┌──

-- ==== Sys2Proof/Laws/Ops.lean ====
section
/-! SUPPORT. One lemma per shared operation that says everything it can do; proofs cite these and do not unfold the
operations. -/

namespace Sys2Proof.Machine

/-! ### Failing -/

/-- A handler that can only fail OutOfBounds answers a next state exactly when its work gives one. -/
theorem orOutOfBounds_eq_next {ins : Instr} {s t : State} {o : Option State} :
    orOutOfBounds ins s o = .next t ↔ o = some t := by
  cases o <;> simp [orOutOfBounds, fail]

theorem orOutOfBounds_eq_fault {ins : Instr} {s : State} {o : Option State} {f : Fault} :
    orOutOfBounds ins s o = .fault f ↔ o = none ∧ f = .outOfBounds (s.pc - 2) (some (encode ins)) := by
  cases o <;> simp [orOutOfBounds, fail, outOfBoundsAt, eq_comm]

theorem orOutOfBounds_ne_refused {ins : Instr} {s : State} {o : Option State} {m : Refusal} :
    orOutOfBounds ins s o ≠ .refused m := by
  cases o <;> simp [orOutOfBounds, fail]

@[simp] theorem orOutOfBounds_some (ins : Instr) (s t : State) : orOutOfBounds ins s (some t) = .next t := rfl

@[simp] theorem orOutOfBounds_none (ins : Instr) (s : State) :
    orOutOfBounds ins s none = .fault (.outOfBounds (s.pc - 2) (some (encode ins))) := rfl

/-! ### Skips, the stack, the fetch -/

/-- A skip changes pc alone (spec/41_flow.md R82). -/
theorem State.skipIf_eq (s : State) (c : Bool) : s.skipIf c = s.setPc (if c then s.pc + 2 else s.pc) := by
  cases c <;> rfl

/-- A push answers exactly when the entry exists, and then writes that entry and SP. -/
theorem State.push_eq_some {s t : State} {a : Word} :
    s.push a = some t ↔
      ∃ h : s.sp.toNat < Config.stackDepth, t = { s with stack := s.stack.set s.sp.toNat a h, sp := s.sp + 1 } := by
  unfold State.push
  split <;> simp_all [eq_comm]

theorem State.push_eq_none {s : State} {a : Word} : s.push a = none ↔ Config.stackDepth ≤ s.sp.toNat := by
  unfold State.push
  split <;> simp_all

/-- A pop answers exactly when the entry exists, and then writes SP alone. -/
theorem State.pop_eq_some {s t : State} {a : Word} :
    s.pop = some (a, t) ↔
      ∃ h : (s.sp - 1).toNat < Config.stackDepth, a = s.stack[(s.sp - 1).toNat]'h ∧ t = { s with sp := s.sp - 1 } := by
  unfold State.pop
  by_cases h : (s.sp - 1).toNat < Config.stackDepth
  · rw [dif_pos h, Option.some.injEq, Prod.mk.injEq]
    exact ⟨fun e => ⟨h, e.1.symm, e.2.symm⟩, fun ⟨_, e1, e2⟩ => ⟨e1.symm, e2.symm⟩⟩
  · rw [dif_neg h]
    exact ⟨fun e => (by cases e), fun ⟨e, _⟩ => absurd e h⟩

theorem State.pop_eq_none {s : State} : s.pop = none ↔ Config.stackDepth ≤ (s.sp - 1).toNat := by
  unfold State.pop
  by_cases h : (s.sp - 1).toNat < Config.stackDepth
  · rw [dif_pos h]
    exact ⟨fun e => (by cases e), fun e => absurd e (Nat.not_le.2 h)⟩
  · rw [dif_neg h]
    exact ⟨fun _ => Nat.not_lt.1 h, fun _ => rfl⟩

/-- The fetch from a legal address reads the two cells at pc, the first as the high byte (spec/40_cycle.md R69). -/
theorem State.fetchWord_legal {s : State} (h : FetchLegal s.pc) :
    s.fetchWord = some (wordOfBytes (s.mem.get s.pc.toNat) (s.mem.get (s.pc.toNat + 1))) := by
  have h0 : s.pc.toNat < Config.memSize := by have := h.2; omega
  simp [State.fetchWord, h, State.load_some h0, State.load_some h.2]

theorem State.fetchWord_illegal {s : State} (h : ¬ FetchLegal s.pc) : s.fetchWord = none := by
  simp only [State.fetchWord, if_neg h]

/-- The fetch answers exactly for a legal address (R68). -/
theorem State.fetchWord_eq_none {s : State} : s.fetchWord = none ↔ ¬ FetchLegal s.pc := by
  by_cases h : FetchLegal s.pc
  · rw [State.fetchWord_legal h]; simp [h]
  · simp only [State.fetchWord_illegal h, h, not_false_eq_true]

/-- The advance is undone by the report's P (R72, spec/60_exceptions.md R124). -/
@[simp] theorem pc_add_sub (p : Word) : p + 2 - 2 = p := by simp

/-! ### Flags -/

/-- What the registers hold after a flag and a result: the destination its result, VF the flag unless it is the destination,
every other register as before. -/
theorem flagThenResult_reg (flag : Byte) (x r : Reg) (result : State → Byte) (s : State) :
    (flagThenResult flag x result s).reg r =
      if r = x then result (s.setReg vf flag) else if r = vf then flag else s.reg r := by
  simp [flagThenResult, State.reg_setReg]

/-- A flag and a result change general registers alone. -/
theorem flagThenResult_frame (flag : Byte) (x : Reg) (result : State → Byte) (s : State) :
    flagThenResult flag x result s = { s with v := (flagThenResult flag x result s).v } := rfl

theorem flagByte_eq (c : Bool) : flagByte c = if c then 1 else 0 := rfl

theorem wideSum_toNat (a b : Byte) : (wideSum a b).toNat = a.toNat + b.toNat := by
  have ha := a.isLt
  have hb := b.isLt
  simp [wideSum]
  omega

/-- The carry out of bit 7 is a sum above 255 (spec/42_alu.md R96). -/
theorem carryFlag_eq (a b : Byte) : carryFlag a b = if a.toNat + b.toNat > 255 then 1 else 0 := by
  simp [carryFlag, flagByte_eq, wideSum_toNat]

theorem greaterFlag_eq (a b : Byte) : greaterFlag a b = if a.toNat > b.toNat then 1 else 0 := by
  simp [greaterFlag, flagByte_eq]

theorem lowBitFlag_toNat (a : Byte) : (lowBitFlag a).toNat = a.toNat % 2 := by
  revert a; decide +revert

theorem highBitFlag_toNat (a : Byte) : (highBitFlag a).toNat = a.toNat / 128 := by
  revert a; decide +revert

/-! ### Operand forms -/

theorem mem_regsUpTo {r x : Reg} : r ∈ regsUpTo x ↔ r ≤ x := by
  revert r x; decide +revert

theorem regsUpTo_length (x : Reg) : (regsUpTo x).length = x.val + 1 := by
  revert x; decide +revert

theorem regsUpTo_getElem? {r x : Reg} (h : r ≤ x) : (regsUpTo x)[r.val]? = some r := by
  revert r x; decide +revert

theorem keyOf_eq_some {b : Byte} {k : Key} : keyOf b = some k ↔ b.toNat = k.val := by
  unfold keyOf
  split
  · rw [Option.some.injEq, Fin.ext_iff]
  · have := k.isLt
    simp
    omega

theorem keyOf_eq_none {b : Byte} : keyOf b = none ↔ 15 < b.toNat := by
  unfold keyOf
  split
  · simp; omega
  · simp; omega

/-- The digits of a byte (spec/43_index_memory.md R108). -/
theorem bcd_toNat (b : Byte) : (bcdHundreds b).toNat = b.toNat / 100 ∧ (bcdTens b).toNat = b.toNat / 10 % 10 ∧
    (bcdOnes b).toNat = b.toNat % 10 := by
  simp [bcdHundreds, bcdTens, bcdOnes]

theorem glyphAddr_toNat (b : Byte) : (glyphAddr b).toNat = 0x50 + 5 * b.toNat := by
  have := b.isLt
  simp [glyphAddr, zext16, Config.fontBase]
  omega

theorem zext16_toNat {n : Nat} (h : n ≤ 16) (b : BitVec n) : (zext16 b).toNat = b.toNat := by
  have h1 := b.isLt
  have h2 : 2 ^ n ≤ 2 ^ 16 := Nat.pow_le_pow_right (by decide) h
  simp [zext16]
  omega

/-! ### The keypad -/

theorem mem_allKeys (k : Key) : k ∈ allKeys := by
  revert k; decide +revert

/-- No key is found exactly when none is pressed (spec/45_keys_timers.md R120). -/
theorem State.lowestKey_eq_none {s : State} : s.lowestKey = none ↔ ∀ k : Key, s.keyPressed k = false := by
  simp only [State.lowestKey, List.find?_eq_none, Bool.not_eq_true]
  exact ⟨fun h k => h k (mem_allKeys k), fun h k _ => h k⟩

/-- The key found is pressed, and no lower one is (R120). -/
theorem State.lowestKey_eq_some {s : State} {k : Key} :
    s.lowestKey = some k ↔ s.keyPressed k = true ∧ ∀ j : Key, j < k → s.keyPressed j = false := by
  have hsplit : ∀ k : Key, allKeys = allKeys.take k.val ++ k :: allKeys.drop (k.val + 1) := by decide
  have hlow : ∀ j k : Key, j < k → j ∈ allKeys.take k.val := by decide
  constructor
  · intro h
    refine ⟨List.find?_some h, fun j hj => ?_⟩
    cases hp : s.keyPressed j with
    | false => rfl
    | true =>
      exfalso
      have hj' : (allKeys.take k.val).find? s.keyPressed ≠ none := by
        intro hn
        exact (List.find?_eq_none.1 hn j (hlow j k hj)) hp
      obtain ⟨i, hi⟩ := Option.ne_none_iff_exists'.1 hj'
      have hmem := List.mem_of_find?_eq_some hi
      have hlt : ∀ i k : Key, i ∈ allKeys.take k.val → i < k := by decide
      have := hlt i k hmem
      unfold State.lowestKey at h
      rw [hsplit k, List.find?_append, hi] at h
      rw [Option.some_or, Option.some.injEq] at h
      subst h
      exact lt_irrefl _ this
  · rintro ⟨hk, hlt⟩
    have hn : (allKeys.take k.val).find? s.keyPressed = none := by
      have hlt' : ∀ i k : Key, i ∈ allKeys.take k.val → i < k := by decide
      exact List.find?_eq_none.2 fun j hj => by simp [hlt j (hlt' j k hj)]
    unfold State.lowestKey
    rw [hsplit k, List.find?_append, hn]
    simp [hk]

/-! ### Block transfers -/

/-- Everything a run of stores can do: it answers exactly when its last cell exists, and then changes memory alone, as
copying the bytes in does. -/
theorem storeFrom_eq (bytes : List Byte) (k : Nat) (s : State) :
    storeFrom k bytes s =
      if bytes = [] ∨ s.effAddr k + bytes.length ≤ Config.memSize then
        some { s with mem := Memory.putBytes (s.effAddr k) bytes s.mem }
      else none := by
  induction bytes generalizing k s with
  | nil => simp [storeFrom, Memory.putBytes]
  | cons b rest ih =>
    have hstep : s.effAddr (k + 1) = s.effAddr k + 1 := by simp [State.effAddr]; omega
    rw [storeFrom]
    by_cases h0 : s.effAddr k < Config.memSize
    · have hs : s.store (s.effAddr k) b = some { s with mem := s.mem.put (s.effAddr k) b } :=
        State.store_eq_some.2 ⟨h0, rfl⟩
      rw [hs, Option.bind_some, ih]
      have he : State.effAddr { s with mem := s.mem.put (s.effAddr k) b } (k + 1) = s.effAddr k + 1 := hstep
      rw [he]
      simp only [Memory.putBytes, List.length_cons]
      by_cases h1 : s.effAddr k + (rest.length + 1) ≤ Config.memSize
      · have h2 : s.effAddr k + 1 + rest.length ≤ Config.memSize := by omega
        simp [h1, h2]
      · have h2 : ¬ s.effAddr k + 1 + rest.length ≤ Config.memSize := by omega
        have h3 : rest ≠ [] := by rintro rfl; simp at h1; omega
        simp [h1, h2, h3]
    · have hs : s.store (s.effAddr k) b = none := State.store_eq_none.2 (by omega)
      have h1 : ¬ s.effAddr k + (b :: rest).length ≤ Config.memSize := by
        simp only [List.length_cons]; omega
      rw [hs, Option.bind_none, if_neg]
      simp only [reduceCtorEq, false_or]
      exact h1

/-- Everything a run of register loads can do: it answers exactly when every cell exists, and then the loaded registers hold
their cells and nothing else changes. -/
theorem loadRegs_spec (rs : List Reg) (s : State) :
    (∀ t, loadRegs rs s = some t →
      (∀ r ∈ rs, s.effAddr r.val < Config.memSize) ∧ t = { s with v := t.v } ∧
        ∀ r : Reg, t.reg r = if r ∈ rs then s.mem.get (s.effAddr r.val) else s.reg r) ∧
    (loadRegs rs s = none → ∃ r ∈ rs, Config.memSize ≤ s.effAddr r.val) := by
  induction rs generalizing s with
  | nil => simp [loadRegs]
  | cons q rest ih =>
    rw [loadRegs]
    by_cases hq : s.effAddr q.val < Config.memSize
    · rw [State.load_some hq, Option.bind_some]
      obtain ⟨ih1, ih2⟩ := ih (s.setReg q (s.mem.get (s.effAddr q.val)))
      constructor
      · intro t ht
        obtain ⟨h1, h2, h3⟩ := ih1 t ht
        refine ⟨fun r hr => ?_, h2, fun r => ?_⟩
        · rcases List.mem_cons.1 hr with rfl | hr
          · exact hq
          · exact h1 r hr
        · rw [h3 r, State.reg_setReg]
          by_cases hr : r ∈ rest
          · simp [hr]
          · by_cases hrq : r = q
            · subst hrq; simp [hr]
            · simp [hr, hrq]
      · intro hn
        obtain ⟨r, hr, hge⟩ := ih2 hn
        exact ⟨r, List.mem_cons_of_mem _ hr, hge⟩
    · have hl : s.load (s.effAddr q.val) = none := by simp [State.load_eq, hq]
      rw [hl, Option.bind_none]
      exact ⟨by simp, fun _ => ⟨q, List.mem_cons_self, by omega⟩⟩

end Sys2Proof.Machine
end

└──

_What needs to be done_:
Reproduce only the lines above, starting at the line with "exact ⟨fun _" and ending at the line with "(h : FetchLegal", exactly as written.

_Answer for this exercise_:
    exact ⟨fun _ => Nat.not_lt.1 h, fun _ => rfl⟩

/-- The fetch from a legal address reads the two cells at pc, the first as the high byte (spec/40_cycle.md R69). -/
theorem State.fetchWord_legal {s : State} (h : FetchLegal s.pc) :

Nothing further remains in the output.